The court accepted that contention.
The court regarded as important the fact that the officer had affixed the stamp of the bank, that she had signed the document, that the bank permitted the officer to sign and stamp documents in an unqualified form (that is, not qualifying the bank’s execution as a verification of the seller’s signature only), and that there was nothing in the public documents of the bank inconsistent with the possibility that the officer might have had actual authority to bind the bank.
How did the court explain Estoppel in the context of Freeman & Lockyer v Buckhurst Park Properties (Mangal) Ltd [1964] 2 QB 480?
Where an officer is held out by a company as having authority, and the third party relies on that apparent authority, and there is nothing in the company’s constitution to the contrary, the company is bound by its representation of authority.
‘The representation, when acted upon by the contractor by entering into a contract with the agent, operates as an estoppel, preventing the principal from asserting that he is not bound by the contract’ [ Freeman & Lockyer v Buckhurst Park Properties (Mangal) Ltd [1964] 2 QB 480 at 503 per Diplock LJ].
It is not enough that the representation should come from the officer alone. Whether the representation is general, or related specifically to the particular transaction, it must come from the principal, the company [ Northside Developments at 187 per Brennan J].
If per Brennan J in Northside the representation must come from the Principal Company, is the actions of the officer then irrelevant? How can a company make representations to 3rd parties?
That does not mean that the conduct of the officer is irrelevant to the representation, but the company’s conduct must be the source of the representation.
In many cases the representational conduct commonly takes the form of the setting up of an organisational structure consistent with the company’s constitution. That structure presents to outsiders a complex of appearances as to authority. The assurance with which outsiders deal with a company is more often than not based, not upon inquiry, or positive statement, but upon an assumption that company officers have the authority that people in their respective positions would ordinarily be expected to have.

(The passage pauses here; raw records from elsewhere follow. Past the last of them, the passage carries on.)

/-- BLOCK_SAVE: a block that pre-emption saves goes, with its cluster, to its context's pool once their work has drained (R417). -/
def execBlockSave (blk : Nat) (s : State) : Host.Outcome State Fault Refusal :=
  let x := s.blk blk
  let l := clusterMates s blk
  .next (if !x.used || x.option != 2 then s
    else if !(l.all (blkSavable s)) then l.foldl (fun s b => s.pushBlk b) s
    else (l.foldl (fun s b => (s.fillPool x.ctx (saveSize s b)).saveBlk b none) s).pass x.die)

/-! ### Flushing (R417) -/

/-- A block number comes back to its slice, with the others of its cluster, ahead of the unplaced (R110, R417). -/
def addRedo (l : List (Nat × List Nat)) (k j : Nat) : List (Nat × List Nat) :=
  if l.any (·.1 == k) then l.map fun p => if p.1 == k then (k, insBy id j p.2) else p else (k, [j]) :: l

/-- A block is unplaced again: its space is freed, its cluster at the head of its slice, the arrivals at its cluster's barrier gone. -/
def State.unplace (s : State) (b : Nat) : State :=
  let x := s.blk b
  let s := s.freeBlk b
  let s := match s.slice x.gid x.die with
    | some y => s.setSlice x.gid { y with redo := addRedo y.redo x.cluster x.j }
    | none => s
  let g := s.grid x.gid
  s.setGrid x.gid { g with cbars := tput none g.cbars x.cluster none }

/-- BLOCK_FLUSH: between words, with no lease lasting and no matrix op unfinished, the block's cohorts end without abandoning a
future and its copy requests are abandoned; once its stores and atomics are performed, its cluster goes back unplaced (R391, R417). -/
def execBlockFlush (blk : Nat) (s : State) : Host.Outcome State Fault Refusal :=
  let x := s.blk blk
  let still (cid : Nat) : Bool :=
    let c := s.cohort cid
    let k := s.core (coreOf cid)
    (betweenWords c || c.waits.any fun w => match w with | .op _ => true | _ => false) &&
    !(k.leases.any fun l => l.cid == some cid) && !(k.matq.any fun e => e.cid == cid && !e.done) &&
    !(k.matRun.any (·.ent.cid == cid))
  let group := resident s fun y => y.gid == x.gid && y.cluster == x.cluster && y.kind == .grid && y.option == 3
  if !x.used || x.option != 3 then .next s
  else if !cohortsEnded s blk then .next (if (liveCohorts s blk).all still then s.killBlk blk false else s)
  else if !(group.all fun b => cohortsEnded s b && blockDrained s b) then .next (s.pushBlk blk)
  else .next ((group.foldl (fun s b => s.unplace b) s).pass x.die)

/-! ### Choosing victims (R415, R416) -/

/-- An estimate in µs, as a fraction. -/
structure Est where
  num : Nat
  den : Nat
  deriving DecidableEq, Repr

/-- PLB, RST and DG of a record. -/
def rPlb (r : List DWord) : Nat := rf r 6 32 16
def rRst (r : List DWord) : Bool := rf r 6 28 1 == 1

/-- Bytes of a block's copy requests not delivered. -/
def copyBytes (s : State) (b : Nat) : Nat := ((s.copies.filter (·.blk == b)).map fun r => 16 * r.todo.length).sum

In the ordinary case, however, it is necessary, in order to decide whether there has been a holding out by a principal, to consider the principal’s conduct as a whole [ Egyptian International Foreign Trade Co v Soplex Wholesale Supplies Ltd (The ‘Raffaella’) [1985] 2 Lloyd’s Rep 36 at 41 per Browne-Wilkinson LJ].
The representation itself must be fairly narrowly focused; that is, the representation must be directed to a particular person or a particular class of people: Leipner v McLean (1909) 8 CLR 307 at 315.
What CONDUCT can constitute a representation of authority?
A representation made directly to the third party constitutes evidence of actual authority: International Paper Co v Spicer (1906) 4 CLR 739 at 747.
It may also form the basis for a representation as to ostensible authority. If the communication of authority is not made directly to the third party, then the issues are whether the principal so conducted themselves as to enable the ‘agent’ to hold themselves out to be the principal’s agent for the purpose (for example, of entering into a particular contract) and whether the third party, in dealing with the ‘agent’, believed them to be so authorised: International Paper at 747.
In Bowstead and Reynolds on Agency it is stated that: [T]he representation seems to occur in three main ways. It may be express (whether orally or in writing); or implied from a course of dealing; or it may be made ‘by permitting the agent to act in some way in the conduct of the principal’s business with other persons’.
There are many different ways in which it might be argued a principal has made a representation of authority in respect of another. One occurs when the principal allows the agent to act in a particular way indicative of authority without taking steps to dispel an assumption of authority thereby reasonably induced in the third party: Thompson v Palmer (1933) 49 CLR 507 at 547 per Dixon J, cited in Papantoniou v Stonewell Hotel Pty Ltd [2018] NSWCA 85 at [51].